Jan Jakobsen
- Born: 12 May 1965 Middelfart, Denmark
- Died: 23 August 2020 (aged 55)
- Nationality: Danish

Career history

Denmark
- 1981–1992: Fjelsted
- 2000: Holstebro

Great Britain
- 1987: Cradley Heathens

Individual honours
- 1984: Danish U21 champion

Team honours
- 1986, 1992: Danish Speedway League

= Jan Jakobsen =

Danish speedway rider

Jan Jakobsen (12 May 1965 – 23 August 2020) was a motorcycle speedway rider from Denmark.

== Career ==
Jakobsen came to prominence after winning the Danish Under 21 Individual Speedway Championship in 1984.

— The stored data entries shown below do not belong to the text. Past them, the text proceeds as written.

-- ==== Sys2Proof/Decode.lean ====
section
/-! DEFINITION. From words to instructions and back (R12, R41 to R52). `decode` reads a word as the map of a core's class
gives it and refuses every other word; the encoder writes the word of an instruction. -/

namespace Sys2Proof

/-- The strand tag of a word, bits [31:30] (R12). -/
def tagOf (w : W32) : Tag :=
  match (w.extractLsb' 30 2).toNat with
  | 0 => .C
  | 1 => .A
  | 2 => .X
  | _ => .W

/-- The bits of a strand tag (R12). -/
def tagBits : Tag → BitVec 2
  | .C => 0
  | .A => 1
  | .X => 2
  | .W => 3

/-- Bit 30 of a strand tag, where the opcode fixes bit 31. -/
def tagLow : Tag → BitVec 1
  | .C => 0
  | .A => 1
  | .X => 0
  | .W => 1

/-- Bits [29:22] of a word (R41). -/
def opOf (w : W32) : Nat := (w.extractLsb' 22 8).toNat

/-- The common half (R47). Every other OP is reserved. -/
def decodeCommon (w : W32) : Option Instr :=
  match opOf w with
  | 0x00 => if w.extractLsb' 0 22 = 0 then some (.nop (tagOf w)) else none
  | 0x01 => some (.add (tagOf w) (w.getLsbD 21) (w.extractLsb' 15 6) (w.extractLsb' 9 6) (w.extractLsb' 3 6) (w.extractLsb' 0 3))
  | 0x02 => some (.addi (tagOf w) (w.getLsbD 21) (w.extractLsb' 15 6) (w.extractLsb' 9 6) (w.extractLsb' 0 9))
  | 0x03 => some (.sub (tagOf w) (w.getLsbD 21) (w.extractLsb' 15 6) (w.extractLsb' 9 6) (w.extractLsb' 3 6) (w.extractLsb' 0 3))
  | 0x04 => some (.mul (tagOf w) (w.getLsbD 21) (w.extractLsb' 15 6) (w.extractLsb' 9 6) (w.extractLsb' 3 6) (w.extractLsb' 0 3))
  | 0x05 => some (.div (tagOf w) (w.getLsbD 21) (w.extractLsb' 15 6) (w.extractLsb' 9 6) (w.extractLsb' 3 6) (w.extractLsb' 0 3))
  | 0x06 => if w.extractLsb' 0 3 = 0 then some (.andK (tagOf w) (w.getLsbD 21) (w.extractLsb' 15 6) (w.extractLsb' 9 6) (w.extractLsb' 3 6)) else none
  | 0x07 => some (.andi (tagOf w) (w.getLsbD 21) (w.extractLsb' 15 6) (w.extractLsb' 9 6) (w.extractLsb' 0 9))
  | 0x08 => if w.extractLsb' 0 3 = 0 then some (.orK (tagOf w) (w.getLsbD 21) (w.extractLsb' 15 6) (w.extractLsb' 9 6) (w.extractLsb' 3 6)) else none
  | 0x09 => some (.ori (tagOf w) (w.getLsbD 21) (w.extractLsb' 15 6) (w.extractLsb' 9 6) (w.extractLsb' 0 9))
  | 0x0A => if w.extractLsb' 0 3 = 0 then some (.xorK (tagOf w) (w.getLsbD 21) (w.extractLsb' 15 6) (w.extractLsb' 9 6) (w.extractLsb' 3 6)) else none
  | 0x0B => some (.xori (tagOf w) (w.getLsbD 21) (w.extractLsb' 15 6) (w.extractLsb' 9 6) (w.extractLsb' 0 9))
  | 0x0C => if w.extractLsb' 0 3 = 0 then some (.shl (tagOf w) (w.getLsbD 21) (w.extractLsb' 15 6) (w.extractLsb' 9 6) (w.extractLsb' 3 6)) else none
  | 0x0D => some (.shli (tagOf w) (w.getLsbD 21) (w.extractLsb' 15 6) (w.extractLsb' 9 6) (w.extractLsb' 0 9))
  | 0x0E => if w.extractLsb' 0 3 = 0 then some (.shr (tagOf w) (w.getLsbD 21) (w.extractLsb' 15 6) (w.extractLsb' 9 6) (w.extractLsb' 3 6)) else none
  | 0x0F => some (.shri (tagOf w) (w.getLsbD 21) (w.extractLsb' 15 6) (w.extractLsb' 9 6) (w.extractLsb' 0 9))
  | 0x10 => if w.extractLsb' 0 3 = 0 then some (.sra (tagOf w) (w.getLsbD 21) (w.extractLsb' 15 6) (w.extractLsb' 9 6) (w.extractLsb' 3 6)) else none
  | 0x11 => some (.srai (tagOf w) (w.getLsbD 21) (w.extractLsb' 15 6) (w.extractLsb' 9 6) (w.extractLsb' 0 9))
  | 0x12 => some (.minK (tagOf w) (w.getLsbD 21) (w.extractLsb' 15 6) (w.extractLsb' 9 6) (w.extractLsb' 3 6) (w.extractLsb' 0 3))
  | 0x13 => some (.maxK (tagOf w) (w.getLsbD 21) (w.extractLsb' 15 6) (w.extractLsb' 9 6) (w.extractLsb' 3 6) (w.extractLsb' 0 3))
  | 0x14 => if w.extractLsb' 18 3 = 0 then some (.cmp (tagOf w) (w.getLsbD 21) (w.extractLsb' 15 3) (w.extractLsb' 9 6) (w.extractLsb' 3 6) (w.extractLsb' 0 3)) else none
  | 0x15 => some (.cmpi (tagOf w) (w.getLsbD 21) (w.extractLsb' 18 3) (w.extractLsb' 15 3) (w.extractLsb' 9 6) (w.extractLsb' 0 9))
  | 0x16 => some (.sel (tagOf w) (w.getLsbD 21) (w.extractLsb' 15 6) (w.extractLsb' 9 6) (w.extractLsb' 3 6) (w.extractLsb' 0 3))
  | 0x17 => some (.li (tagOf w) (w.extractLsb' 16 6) (w.extractLsb' 0 16))
  | 0x18 => some (.lsi (tagOf w) (w.extractLsb' 16 6) (w.extractLsb' 0 16))
  | 0x19 => some (.bfx (tagOf w) (w.getLsbD 21) (w.extractLsb' 15 6) (w.extractLsb' 9 6) (w.extractLsb' 3 6) (w.extractLsb' 0 3))
  | 0x1A => if w.extractLsb' 0 3 = 0 then some (.bfi (tagOf w) (w.getLsbD 21) (w.extractLsb' 15 6) (w.extractLsb' 9 6) (w.extractLsb' 3 6)) else none
  | 0x1B => if w.extractLsb' 3 6 = 0 then some (.bitc (tagOf w) (w.getLsbD 21) (w.extractLsb' 15 6) (w.extractLsb' 9 6) (w.extractLsb' 0 3)) else none
  | 0x1C => if w.extractLsb' 18 3 = 0 ∧ w.extractLsb' 12 3 = 0 ∧ w.extractLsb' 6 3 = 0 then some (.plog (tagOf w) (w.getLsbD 21) (w.extractLsb' 15 3) (w.extractLsb' 9 3) (w.extractLsb' 3 3) (w.extractLsb' 0 3)) else none
  | 0x1D => if w.extractLsb' 3 6 = 0 then some (.pmov (tagOf w) (w.getLsbD 21) (w.extractLsb' 15 6) (w.extractLsb' 9 6) (w.extractLsb' 0 3)) else none
  | 0x20 => if w.extractLsb' 31 1 = 0 then some (.fadd (tagOf w) (w.getLsbD 21) (w.extractLsb' 15 6) (w.extractLsb' 9 6) (w.extractLsb' 3 6) (w.extractLsb' 0 3)) else none
  | 0x21 => if w.extractLsb' 31 1 = 0 then some (.fmul (tagOf w) (w.getLsbD 21) (w.extractLsb' 15 6) (w.extractLsb' 9 6) (w.extractLsb' 3 6) (w.extractLsb' 0 3)) else none
  | 0x22 => if w.extractLsb' 31 1 = 0 then some (.ffma (tagOf w) (w.getLsbD 21) (w.extractLsb' 15 6) (w.extractLsb' 9 6) (w.extractLsb' 3 6) (w.extractLsb' 0 3)) else none
  | 0x23 => if w.extractLsb' 31 1 = 0 then some (.fmnx (tagOf w) (w.getLsbD 21) (w.extractLsb' 15 6) (w.extractLsb' 9 6) (w.extractLsb' 3 6) (w.extractLsb' 0 3)) else none
  | 0x24 => if w.extractLsb' 31 1 = 0 ∧ w.extractLsb' 18 3 = 0 then some (.fcmp (tagOf w) (w.getLsbD 21) (w.extractLsb' 15 3) (w.extractLsb' 9 6) (w.extractLsb' 3 6) (w.extractLsb' 0 3)) else none
  | 0x25 => if w.extractLsb' 31 1 = 0 ∧ w.extractLsb' 3 6 = 0 then some (.fcvt (tagOf w) (w.getLsbD 21) (w.extractLsb' 15 6) (w.extractLsb' 9 6) (w.extractLsb' 0 3)) else none
  | 0x30 => some (.br (tagOf w) (w.extractLsb' 18 4) (w.extractLsb' 0 18))
  | 0x31 => if w.extractLsb' 18 4 = 7 then some (.call (tagOf w) (w.extractLsb' 0 18)) else none
  | 0x32 => if w.extractLsb' 0 22 = 0 then some (.ret (tagOf w)) else none
  | 0x33 => if w.extractLsb' 15 7 = 0 ∧ w.extractLsb' 0 9 = 0 then some (.jmpr (tagOf w) (w.extractLsb' 9 6)) else none
  | 0x34 => if w.extractLsb' 30 2 = 3 then some (.loop (w.extractLsb' 20 2) (w.extractLsb' 14 6) (w.extractLsb' 0 14)) else none
  | 0x35 => if w.extractLsb' 30 2 = 3 ∧ w.extractLsb' 0 16 = 0 then some (.lbrk (w.extractLsb' 18 4) (w.extractLsb' 16 2)) else none
  | 0x36 => if w.extractLsb' 3 12 = 0 then some (.lcnt (tagOf w) (w.getLsbD 21) (w.extractLsb' 15 6) (w.extractLsb' 0 3)) else none
  | 0x37 => if w.extractLsb' 30 2 = 3 ∧ w.extractLsb' 10 12 = 0 then some (.slip (w.extractLsb' 0 10)) else none
  | 0x38 => if w.extractLsb' 10 6 = 0 then some (.push (tagOf w) (w.extractLsb' 16 6) (w.extractLsb' 0 10)) else none
  | 0x39 => if w.extractLsb' 10 6 = 0 then some (.pop (tagOf w) (w.extractLsb' 16 6) (w.extractLsb' 0 10)) else none
  | 0x3A => if w.extractLsb' 0 22 = 0 then some (.align (tagOf w)) else none
  | 0x3B => if w.extractLsb' 31 1 = 1 ∧ w.extractLsb' 10 12 = 0 then some (.fmtc (tagOf w) (w.extractLsb' 0 10)) else none
  | 0x3C => if w.extractLsb' 10 6 = 0 then some (.time (tagOf w) (w.extractLsb' 16 6) (w.extractLsb' 0 10)) else none
  | 0x3D => if w.extractLsb' 10 6 = 0 then some (.waitt (tagOf w) (w.extractLsb' 16 6) (w.extractLsb' 0 10)) else none
  | 0x3E => if w.extractLsb' 30 2 = 3 ∧ w.extractLsb' 0 22 = 0 then some (.exit) else none
  | 0x3F => if w.extractLsb' 10 6 = 0 then some (.trap (tagOf w) (w.extractLsb' 16 6) (w.extractLsb' 0 10)) else none
  | 0x40 => some (.ldb (tagOf w) (w.getLsbD 21) (w.extractLsb' 15 6) (w.extractLsb' 9 6) (w.extractLsb' 7 2) (w.extractLsb' 0 7))
  | 0x41 => some (.ldh (tagOf w) (w.getLsbD 21) (w.extractLsb' 15 6) (w.extractLsb' 9 6) (w.extractLsb' 7 2) (w.extractLsb' 0 7))
  | 0x42 => some (.ldw (tagOf w) (w.getLsbD 21) (w.extractLsb' 15 6) (w.extractLsb' 9 6) (w.extractLsb' 7 2) (w.extractLsb' 0 7))
  | 0x43 => some (.ldd (tagOf w) (w.getLsbD 21) (w.extractLsb' 15 6) (w.extractLsb' 9 6) (w.extractLsb' 7 2) (w.extractLsb' 0 7))
  | 0x44 => some (.ldbz (tagOf w) (w.getLsbD 21) (w.extractLsb' 15 6) (w.extractLsb' 9 6) (w.extractLsb' 7 2) (w.extractLsb' 0 7))
  | 0x45 => some (.ldhz (tagOf w) (w.getLsbD 21) (w.extractLsb' 15 6) (w.extractLsb' 9 6) (w.extractLsb' 7 2) (w.extractLsb' 0 7))
  | 0x46 => some (.ldwz (tagOf w) (w.getLsbD 21) (w.extractLsb' 15 6) (w.extractLsb' 9 6) (w.extractLsb' 7 2) (w.extractLsb' 0 7))
  | 0x48 => some (.stb (tagOf w) (w.getLsbD 21) (w.extractLsb' 15 6) (w.extractLsb' 9 6) (w.extractLsb' 7 2) (w.extractLsb' 0 7))
  | 0x49 => some (.sth (tagOf w) (w.getLsbD 21) (w.extractLsb' 15 6) (w.extractLsb' 9 6) (w.extractLsb' 7 2) (w.extractLsb' 0 7))
  | 0x4A => some (.stw (tagOf w) (w.getLsbD 21) (w.extractLsb' 15 6) (w.extractLsb' 9 6) (w.extractLsb' 7 2) (w.extractLsb' 0 7))
  | 0x4B => some (.std (tagOf w) (w.getLsbD 21) (w.extractLsb' 15 6) (w.extractLsb' 9 6) (w.extractLsb' 7 2) (w.extractLsb' 0 7))
  | 0x4C => if w.extractLsb' 31 1 = 0 then some (.ldf (tagOf w) (w.getLsbD 21) (w.extractLsb' 15 6) (w.extractLsb' 9 6) (w.extractLsb' 7 2) (w.extractLsb' 0 7)) else none
  | 0x4D => if w.extractLsb' 31 1 = 0 then some (.stf (tagOf w) (w.getLsbD 21) (w.extractLsb' 15 6) (w.extractLsb' 9 6) (w.extractLsb' 7 2) (w.extractLsb' 0 7)) else none
  | 0x4E => if w.extractLsb' 31 1 = 0 then some (.fefill (tagOf w) (w.getLsbD 21) (w.extractLsb' 15 6) (w.extractLsb' 9 6) (w.extractLsb' 3 6) (w.extractLsb' 0 3)) else none
  | 0x50 => if w.extractLsb' 21 1 = 0 then some (.cpy (tagOf w) (w.extractLsb' 15 6) (w.extractLsb' 9 6) (w.extractLsb' 3 6) (w.extractLsb' 0 3)) else none
  | 0x51 => if w.extractLsb' 10 6 = 0 then some (.cpyw (tagOf w) (w.extractLsb' 16 6) (w.extractLsb' 0 10)) else none
  | 0x52 => if w.extractLsb' 0 10 = 0 then some (.cpys (tagOf w) (w.extractLsb' 16 6) (w.extractLsb' 10 6)) else none
  | 0x54 => some (.amo (tagOf w) (w.getLsbD 21) (w.extractLsb' 15 6) (w.extractLsb' 9 6) (w.extractLsb' 3 6) (w.extractLsb' 0 3))
  | 0x55 => some (.amow (tagOf w) (w.getLsbD 21) (w.extractLsb' 15 6) (w.extractLsb' 9 6) (w.extractLsb' 3 6) (w.extractLsb' 0 3))
  | 0x56 => if w.extractLsb' 21 1 = 0 ∧ w.extractLsb' 0 3 = 0 then some (.cas (tagOf w) (w.extractLsb' 15 6) (w.extractLsb' 9 6) (w.extractLsb' 3 6)) else none
  | 0x57 => if w.extractLsb' 21 1 = 0 ∧ w.extractLsb' 0 3 = 0 then some (.casw (tagOf w) (w.extractLsb' 15 6) (w.extractLsb' 9 6) (w.extractLsb' 3 6)) else none
  | 0x58 => some (.amof (tagOf w) (w.getLsbD 21) (w.extractLsb' 15 6) (w.extractLsb' 9 6) (w.extractLsb' 3 6) (w.extractLsb' 0 3))
  | 0x59 => if w.extractLsb' 5 17 = 0 then some (.fence (tagOf w) (w.extractLsb' 3 2) (w.extractLsb' 0 3)) else none
  | 0x5A => if w.extractLsb' 3 7 = 0 then some (.xfence (tagOf w) (w.extractLsb' 16 6) (w.extractLsb' 10 6) (w.extractLsb' 0 3)) else none
  | 0x5B => if w.extractLsb' 15 6 = 0 then some (.pref (tagOf w) (w.getLsbD 21) (w.extractLsb' 9 6) (w.extractLsb' 7 2) (w.extractLsb' 0 7)) else none
  | 0x60 => if w.extractLsb' 30 2 = 3 ∧ w.extractLsb' 10 6 = 0 then some (.fjoin (w.extractLsb' 16 6) (w.extractLsb' 0 10)) else none
  | 0x61 => if w.extractLsb' 30 2 = 3 ∧ w.extractLsb' 0 22 = 0 then some (.fleave) else none
  | 0x62 => if w.extractLsb' 30 2 = 3 ∧ w.extractLsb' 0 16 = 0 then some (.fbar (w.extractLsb' 16 6)) else none
  | 0x63 => if w.extractLsb' 30 2 = 0 ∧ w.extractLsb' 3 6 = 0 then some (.fred (w.getLsbD 21) (w.extractLsb' 15 6) (w.extractLsb' 9 6) (w.extractLsb' 0 3)) else none
  | 0x64 => if w.extractLsb' 30 2 = 3 ∧ w.extractLsb' 0 22 = 0 then some (.xph) else none
  | 0x65 => if w.extractLsb' 30 2 = 2 ∧ w.extractLsb' 10 6 = 0 then some (.xmit (w.extractLsb' 16 6) (w.extractLsb' 1 9) (w.extractLsb' 0 1)) else none
  | 0x66 => if w.extractLsb' 30 2 = 2 ∧ w.extractLsb' 10 6 = 0 then some (.msel (w.extractLsb' 16 6) (w.extractLsb' 1 9) (w.extractLsb' 0 1)) else none
  | 0x67 => if w.extractLsb' 30 2 = 3 ∧ w.extractLsb' 0 22 = 0 then some (.xend) else none
  | 0x68 => if w.extractLsb' 30 2 = 0 ∧ w.extractLsb' 13 2 = 0 ∧ w.extractLsb' 0 9 = 0 then some (.bopen (w.getLsbD 21) (w.extractLsb' 15 6) (w.extractLsb' 9 4)) else none
  | 0x69 => if w.extractLsb' 30 2 = 0 ∧ w.extractLsb' 20 2 = 0 ∧ w.extractLsb' 3 13 = 0 then some (.bgive (w.extractLsb' 16 4) (w.extractLsb' 0 3)) else none
  | 0x6A => if w.extractLsb' 30 2 = 0 ∧ w.extractLsb' 20 2 = 0 ∧ w.extractLsb' 14 2 = 0 ∧ w.extractLsb' 6 4 = 0 then some (.bdup (w.extractLsb' 16 4) (w.extractLsb' 10 4) (w.extractLsb' 0 6)) else none
  | 0x6B => if w.extractLsb' 30 2 = 0 ∧ w.extractLsb' 20 2 = 0 ∧ w.extractLsb' 0 16 = 0 then some (.bdrop (w.extractLsb' 16 4)) else none
  | 0x6C => if w.extractLsb' 30 2 = 0 ∧ w.extractLsb' 13 2 = 0 ∧ w.extractLsb' 3 6 = 0 then some (.binfo (w.getLsbD 21) (w.extractLsb' 15 6) (w.extractLsb' 9 4) (w.extractLsb' 0 3)) else none
  | 0x6D => if w.extractLsb' 9 6 = 0 then some (.nparam (tagOf w) (w.getLsbD 21) (w.extractLsb' 15 6) (w.extractLsb' 0 9)) else none
  | 0x6E => if w.extractLsb' 3 12 = 0 then some (.inst (tagOf w) (w.getLsbD 21) (w.extractLsb' 15 6) (w.extractLsb' 0 3)) else none
  | 0x6F => if w.extractLsb' 30 2 = 0 then some (.signal (w.extractLsb' 16 6) (w.extractLsb' 10 6) (w.extractLsb' 0 10)) else none
  | 0x70 => if w.extractLsb' 10 6 = 0 then some (.cfr (tagOf w) (w.extractLsb' 16 6) (w.extractLsb' 0 10)) else none
  | 0x71 => if w.extractLsb' 10 6 = 0 then some (.cfw (tagOf w) (w.extractLsb' 16 6) (w.extractLsb' 0 10)) else none
  | 0x72 => if w.extractLsb' 30 2 = 0 ∧ w.extractLsb' 0 22 = 0 then some (.halt) else none
  | 0x73 => if w.extractLsb' 30 2 = 0 then some (.tlbi (w.extractLsb' 16 6) (w.extractLsb' 10 6) (w.extractLsb' 0 10)) else none
  | 0x74 => if w.extractLsb' 30 2 = 0 ∧ w.extractLsb' 0 22 = 0 then some (.eret) else none
  | _ => none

Jakobsen reached the final of the Under-21 World Championship in 1986. Also in 1986, he won the Danish Speedway League with Fjelsted Speedway Klub.

Jakobsen started racing in the British leagues during the 1987 British League season, when riding for the Cradley Heathens as a replacement for Alan Grahame. He had initially been targeted by Swindon Robins that season. He won another Danish Speedway League title with Fjelsted in 1992.

Jakobsen was also a successful team manager but died in 2020.

==Personal life==
Jakobsen's son Frederik is a speedway rider.